:: DATA EXTRACT ::
________

-- ==== Sys2Proof/Certificates/Slice0/Obligations.lean ====
section
/-! DEFINITION. The statements for the provers, one `def Obligations.<Name> : Prop` each; OBLIGATIONS.json gives
their rules. Most statements about a command name the state `t` that the command's own effect leaves, and
answer `t.concluded s.seq`: what the standing conditions then make of it is said by
`Obligations.ConcludingKeepsRecords`. -/

section
open Sys2Proof Sys2Proof.Machine

/-! ## The step, its idle tick, and reset -/

/-- A step takes the command at the front of the queue and gives what its meaning gives on the state with the
queue's rest. -/
def Obligations.StepRunsFrontCommand : Prop :=
  ∀ (c : Instr) (r : List Instr) (s : State),
    step { s with pending := c :: r } = exec c { s with pending := r }

/-- With no command waiting a step is one tick of 2 µs (the model's choice, log 1): in an asleep station only the
tone's pattern moves on; in an awake one each running timer, the running operation and the drive cycle move on by
one tick, the contention cycle or the count of rest too unless the line is busy, and the window timer's expiry
joins the queue exactly when the timer has come to W. -/
def Obligations.IdleStepIsTick : Prop :=
  ∀ s : State, s.pending = [] → ∃ t : State, step s = .next t ∧ t.reports = [] ∧
    t.tone = { s.tone with phase := (s.tone.phase + 1) % 500000 } ∧
    (s.awake = false → { t with tone := s.tone, reports := s.reports } = s) ∧
    (s.awake = true →
      { t with tone := s.tone, reports := s.reports, pending := s.pending, window := s.window, sync := s.sync,
               measure := s.measure, crusher := s.crusher, seq := s.seq, trunk := s.trunk } = s ∧
      t.window = { s.window with timer := s.window.timer.map (· + 1) } ∧
      t.sync = { s.sync with listenTimer := s.sync.listenTimer.map (· + 1) } ∧
      t.measure = { s.measure with stallTimer := s.measure.stallTimer.map (· + 1) } ∧
      t.crusher = { s.crusher with
        recurrence := if s.feedRunning then s.crusher.recurrence.map (· + 1) else s.crusher.recurrence } ∧
      t.seq = { s.seq with
        running := s.seq.running.map (fun (o : Op) => { o with elapsed := o.elapsed + 1 })
        phase := s.seq.phase + 1 } ∧
      t.trunk = (if s.trunk.busy then s.trunk else { s.trunk with
        cycle := s.trunk.cycle.map (fun c => { c with ticks := c.ticks + 1 })
        rest := if s.trunk.cycle.isNone then s.trunk.rest + 1 else s.trunk.rest }) ∧
      (Instr.windowTimerExpiry ∈ t.pending ↔
        ∃ k, s.window.timer = some k ∧ s.cfg.hall.w * 250000 ≤ k + 1))

/-- What the standing conditions make of a state once a command's own effect stands: they leave the claim records,
plan, hall condition, roster, window, the sync and trunk records but for the queue and the lost mark of an ASK,
the configuration, pins, counters but for the short discharges, and the port but for raised flags; in a station
that is asleep they move the tone alone. In an awake one the conditions of the role unit are tested, the leaving
condition, and the role's again (their place and order: log 18). At a discharge station: COMMITTED lots out of
seal order are withdrawn until none is (R119); a lot is opened (R111); an INDEX is requested (R115); and the
oldest lot that is neither CLAIMED, COMMITTED nor DISCHARGING is posted, under the next id not in use (R2, R117).
At a crusher FEED is requested, and a jam is found where FEED comes to run while channel 0 is ABOVE (R157, R158). -/
def Obligations.ConcludingKeepsRecords : Prop :=
  (∀ (q : SeqState) (s : State), Concluded s (s.concluded q) ∧
    (s.awake = false → { s.concluded q with tone := s.tone } = s)) ∧
  (∀ (q : SeqState) (s : State), s.awake = true →
    (∀ o, s.seq.running = some o → o.spent = true → q.runningKind = some o.kind) →
    let u := s.settleRole (q.runs .feed)
    s.concluded q = (u.settleMode.settleRole u.feedRunning).refreshTone) ∧
  (∀ (s : State) (ran : Bool), s.cfg.role = .discharge →
    s.settleRole ran = (s.keepSealOrder 6).openLot.requestIndex.postLot) ∧
  (∀ s : State,
    let late (l k : Lot) : Prop := ¬((k.status = .committed ∨ k.status = .discharging) ∧
      ∃ w, k.discharge = some w ∧ 1 ≤ (l.discharge.getD 0 - w).toNat ∧ (l.discharge.getD 0 - w).toNat ≤ 255)
    let unruly (x : State) : Prop := ∃ (i j : Nat) (l k : Lot), x.discharge.lots[i]? = some l ∧
      x.discharge.lots[j]? = some k ∧ j < i ∧ l.status = .committed ∧ late l k
    (¬unruly s → s.keepSealOrder 6 = s) ∧
    (s.discharge.lots.length ≤ 6 → (∀ l ∈ s.discharge.lots, l.status = .committed → l.claimId ≠ none) →
      ¬unruly (s.keepSealOrder 6) ∧ Untouched s (s.keepSealOrder 6))) ∧
  (∀ s : State,
    let may := (∀ l, s.discharge.lots.getLast? = some l → l.onTrack = true) ∧ s.mode.mode = .run ∧
      s.discharge.beltFault = false ∧ s.seq.runs .index = false ∧
      1 ≤ s.pins.classCode.toNat ∧ s.pins.classCode.toNat ≤ 6
    (may → s.openLot = ({ s with discharge := { s.discharge with
      lotCounter := s.discharge.lotCounter + 1
      lots := s.discharge.lots ++ [{
        number := s.discharge.lotCounter + 1, cls := s.pins.classCode.toNat, status := .opened, volume := none,
        running := none, length := none, travel := 0, onTrack := false, sealReason := none, undersize := false,
        claimId := none, discharge := none, refused := false, age := 0, remainder := false }] } } :
          State).requestCapture 0) ∧
    (¬may → s.openLot = s)) ∧
  (∀ s : State,
    let may := (∃ l, s.discharge.lots.getLast? = some l ∧ l.onTrack = false ∧ l.status ≠ .opened ∧ l.volume ≠ none) ∧
      (s.discharge.lots.filter (fun l => l.onTrack)).length < 5 ∧ s.discharge.beltFault = false ∧
      s.seq.holdsOp .index = false
    (may → s.requestIndex = s.requestOp
      ⟨.index, some (s.cfg.dis.indexTime * 50000), 0, s.cfg.dis.pusher, s.cfg.dis.indexTrack⟩) ∧
    (¬may → s.requestIndex = s)) ∧
  (∀ (s : State) (n : Nat),
    let used (id : Byte) : Prop := (∃ c ∈ s.table.claims, c.owner = s.own ∧ c.id = id) ∨
      ∃ f ∈ s.trunk.queue, f.sent = none ∧ ∃ b, f.body = .claim b ∧ b.id = id
    n < 256 → (∀ k < n, used (s.table.nextId + BitVec.ofNat 8 k)) → ¬used (s.table.nextId + BitVec.ofNat 8 n) →
    s.freshId = s.table.nextId + BitVec.ofNat 8 n) ∧
  (∀ (s : State) (older younger : List Lot) (l : Lot),
    let claimed (k : Lot) : Prop := k.status = .claimed ∨ k.status = .committed ∨ k.status = .discharging
    (∀ k ∈ older, claimed k) → (s.discharge.lots = older → s.postLot = s) ∧
    (s.discharge.lots = older ++ l :: younger → ¬claimed l →
      let may := l.status = .sealed ∧ l.volume ≠ none ∧ l.claimId = none ∧ l.refused = false ∧
        s.sync.status = .synced ∧ s.trunk.line = .active ∧ s.discharge.held = false ∧ s.mode.supply = .normal ∧
        s.discharge.beltFault = false
      let rank := if l.remainder then max (s.cfg.dis.baseRank - 1) s.cfg.ceiling else s.cfg.dis.baseRank
      let volume := if l.undersize then (s.boundsOf l.cls).min else l.volume.getD 0
      (may → s.postLot = ({ s with
        table := { s.table with nextId := s.freshId + 1 }
        discharge := { s.discharge with lots := older ++ { l with claimId := some s.freshId } :: younger } } :
          State).request (.claim ⟨s.freshId, 0, BitVec.ofNat 8 l.cls, BitVec.ofNat 8 volume, BitVec.ofNat 8 rank,
            l.remainder⟩) .role) ∧
      (¬may → s.postLot = s))) ∧
  (∀ (s : State) (ran : Bool), s.cfg.role = .crusher →
    let may := s.crusher.mode = .running ∧ (s.mode.mode = .run ∨ s.mode.mode = .quiet) ∧
      s.seq.holdsOp .feed = false
    let level := if s.channelIs 1 .above then s.cfg.cru.reducedFeed else s.cfg.cru.feed
    let fed := s.requestOp ⟨.feed, none, 0, level, 0⟩
    let after (u : State) : State :=
      if ran = false ∧ u.seq.runs .feed = true ∧ u.channelIs 0 .above = true then u.jam else u
    (may → s.settleRole ran = after fed) ∧ (¬may → s.settleRole ran = after s))

/-- The values after a power-on start that the spec's after-start lists give. -/
def Obligations.ResetValues : Prop :=
  State.reset.table.claims = [] ∧ State.reset.table.nextId = 0 ∧
  State.reset.hall = ⟨false, .running, 0, 0, [], none⟩ ∧
  State.reset.plan = ⟨none, List.replicate 16 ⟨none, 0, []⟩, ⟨none, 0, []⟩⟩ ∧
  State.reset.window = ⟨0, none, 0, false, []⟩ ∧
  State.reset.trunk.line = .active ∧ State.reset.trunk.failCount = 0 ∧ State.reset.trunk.failHold = false ∧
  State.reset.trunk.confMarks = 0 ∧ State.reset.trunk.confExpiries = 0 ∧
  State.reset.trunk.lastSender = none ∧ State.reset.trunk.cycle = none ∧ State.reset.trunk.queue = [] ∧
  State.reset.sync.status = .listening ∧ State.reset.sync.listenTimer = none ∧ State.reset.sync.round = .idle ∧
  State.reset.sync.received = [] ∧ State.reset.sync.roundMarks = 0 ∧ State.reset.sync.attempts = 0 ∧
  State.reset.discharge.lots = [] ∧ State.reset.discharge.lotCounter = 0 ∧
  State.reset.discharge.progress = none ∧ State.reset.discharge.held = false ∧
  State.reset.discharge.beltFault = false ∧ State.reset.discharge.pending = [] ∧
  State.reset.filter.mode = .online ∧ State.reset.filter.band = .normal ∧
  State.reset.filter.bypassOpen = false ∧ State.reset.filter.flushRequest = false ∧
  State.reset.crusher.mode = .running ∧ State.reset.crusher.diverter = 7 ∧
  State.reset.crusher.current = ⟨7, true⟩ ∧ State.reset.crusher.previous = ⟨7, true⟩ ∧
  State.reset.crusher.inbound = [] ∧ State.reset.crusher.fills = [0, 0, 0, 0, 0, 0, 0] ∧
  State.reset.crusher.holds = 0 ∧ State.reset.crusher.surge = 0 ∧ State.reset.crusher.surgeStop = false ∧
  State.reset.measure = ⟨List.replicate 4 ⟨none, .inBounds, 0, 0, 0⟩, .empty, 0, 0, none⟩ ∧
  State.reset.seq.running = none ∧ State.reset.seq.stack = [] ∧ State.reset.seq.deferred = none ∧
  State.reset.mode = ⟨.startHold, .powerOn, .loading, .unproved, 0, .normal, 0, 0, false, false⟩ ∧
  State.reset.port.flags = 0 ∧ State.reset.port.result = .ok ∧
  State.reset.counters = ⟨0, 0, 0, 0, 0, 0, 0, 0⟩ ∧
  (∀ n, State.reset.discreteOut n = false) ∧ State.reset.toneHertz = none ∧ State.reset.atn = false

/-- Every invariant stated below holds right after reset. -/
def Obligations.InvariantsAtReset : Prop :=
  State.reset.recordsLawful ∧ State.reset.ranksLawful ∧ State.reset.queueLawful ∧ State.reset.seq.lawful ∧
  State.reset.flapSafe ∧ State.reset.tone.cond = State.reset.toneCond

/-! ## Frames -/

/-- A valid frame from a peer under another address than the station's own is counted, sets last-sender to its
sender (to none where the station takes its cycle position from this frame end, by R74 against R73: log 11),
begins a contention cycle, ends the failure hold and marks the sender's entry heard; while the station is SYNCED
and ACTIVE, a sender without an entry that was not asked yet is asked for a HELLO, unless the frame is a HELLO or a
ROW. -/
def Obligations.PeerFrameHeard : Prop :=
  ∀ (s : State) (a : Addr) (informs : Bool), a ≠ s.own →
    let h : State := { s with
      counters := { s.counters with valid := min (s.counters.valid + 1) 65535 }
      trunk := { s.trunk with
        lastSender := if s.trunk.cycle = none then none else some a
        cycle := some ⟨none, 0⟩, busy := false, rest := 0, failHold := false }
      roster := s.roster.map (fun e => if e.addr = a then { e with heard := true } else e) }
    if informs = false ∧ s.sync.status = .synced ∧ s.trunk.line = .active ∧ entryOf s.roster a = none
        ∧ a ∉ s.window.asked then
      s.hearFrame a informs =
        { h with window := { s.window with asked := s.window.asked ++ [a] } }.request
          (.ask ⟨BitVec.ofNat 8 a.val, 1⟩) .roster
    else s.hearFrame a informs = h

/-- A valid frame under the station's own address that it did not transmit: a LISTENING, SYNCING or DIVERGED
station excludes itself with cause ADDRESS, its own claims and waiting frames going; a SYNCED or EXCLUDED one
keeps its sync state and its claims. -/
def Obligations.OwnAddressHeard : Prop :=
  ∀ (s : State) (informs : Bool),
    (s.sync.status = .listening ∨ s.sync.status = .syncing ∨ s.sync.status = .diverged →
      (s.hearFrame s.own informs).sync.status = .excluded .address ∧
      (s.hearFrame s.own informs).sync.round = .idle ∧
      (s.hearFrame s.own informs).sync.listenTimer = none ∧
      (s.hearFrame s.own informs).table.claims = s.table.claims.filter (fun c => c.owner != s.own) ∧
      (∀ f ∈ (s.hearFrame s.own informs).trunk.queue, f.sent.isSome = true) ∧
      (s.hearFrame s.own informs).port.flags.getLsbD 1 = true) ∧
    (s.sync.status = .synced ∨ (∃ c, s.sync.status = .excluded c) →
      (s.hearFrame s.own informs).sync.status = s.sync.status ∧
      (s.hearFrame s.own informs).table.claims = s.table.claims) ∧
    (s.hearFrame s.own informs).roster = s.roster ∧ (s.hearFrame s.own informs).hall = s.hall

/-- An own frame found good: it leaves the queue, the failure count returns to 0, last-sender becomes the own
address, a contention cycle begins, the sent flag is set and a waiting PRESENT goes; all records but those of
the role unit stay. -/
def Obligations.OwnFrameGood : Prop :=
  ∀ (s : State) (k : FrameKind) (f : QFrame) (b : Body), sentFrame s.trunk.queue k = some (f, b) →
    Untouched
      { s with
        trunk := { s.trunk with
          lastSender := some s.own, cycle := some ⟨none, 0⟩, busy := false, rest := 0, failCount := 0 }
        window := { s.window with sent := true } }
      (s.ownGood f) ∧
    (∀ g ∈ (s.ownGood f).trunk.queue, g.sent = none ∧ g.body ≠ .present) ∧
    (f.followUp = false → (s.ownGood f).trunk.queue =
      s.trunk.queue.filter (fun g => g.sent.isNone && g.body != .present))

________

:: TASK ::
When you reach the line with "h with window" in the records above, start writing out lines exactly, and stop once the line with "(s.hearFrame s.own informs).sync.listenTimer" has been written; include nothing else.

:: EXPECTED ANSWER ::
        { h with window := { s.window with asked := s.window.asked ++ [a] } }.request
          (.ask ⟨BitVec.ofNat 8 a.val, 1⟩) .roster
    else s.hearFrame a informs = h

/-- A valid frame under the station's own address that it did not transmit: a LISTENING, SYNCING or DIVERGED
station excludes itself with cause ADDRESS, its own claims and waiting frames going; a SYNCED or EXCLUDED one
keeps its sync state and its claims. -/
def Obligations.OwnAddressHeard : Prop :=
  ∀ (s : State) (informs : Bool),
    (s.sync.status = .listening ∨ s.sync.status = .syncing ∨ s.sync.status = .diverged →
      (s.hearFrame s.own informs).sync.status = .excluded .address ∧
      (s.hearFrame s.own informs).sync.round = .idle ∧
      (s.hearFrame s.own informs).sync.listenTimer = none ∧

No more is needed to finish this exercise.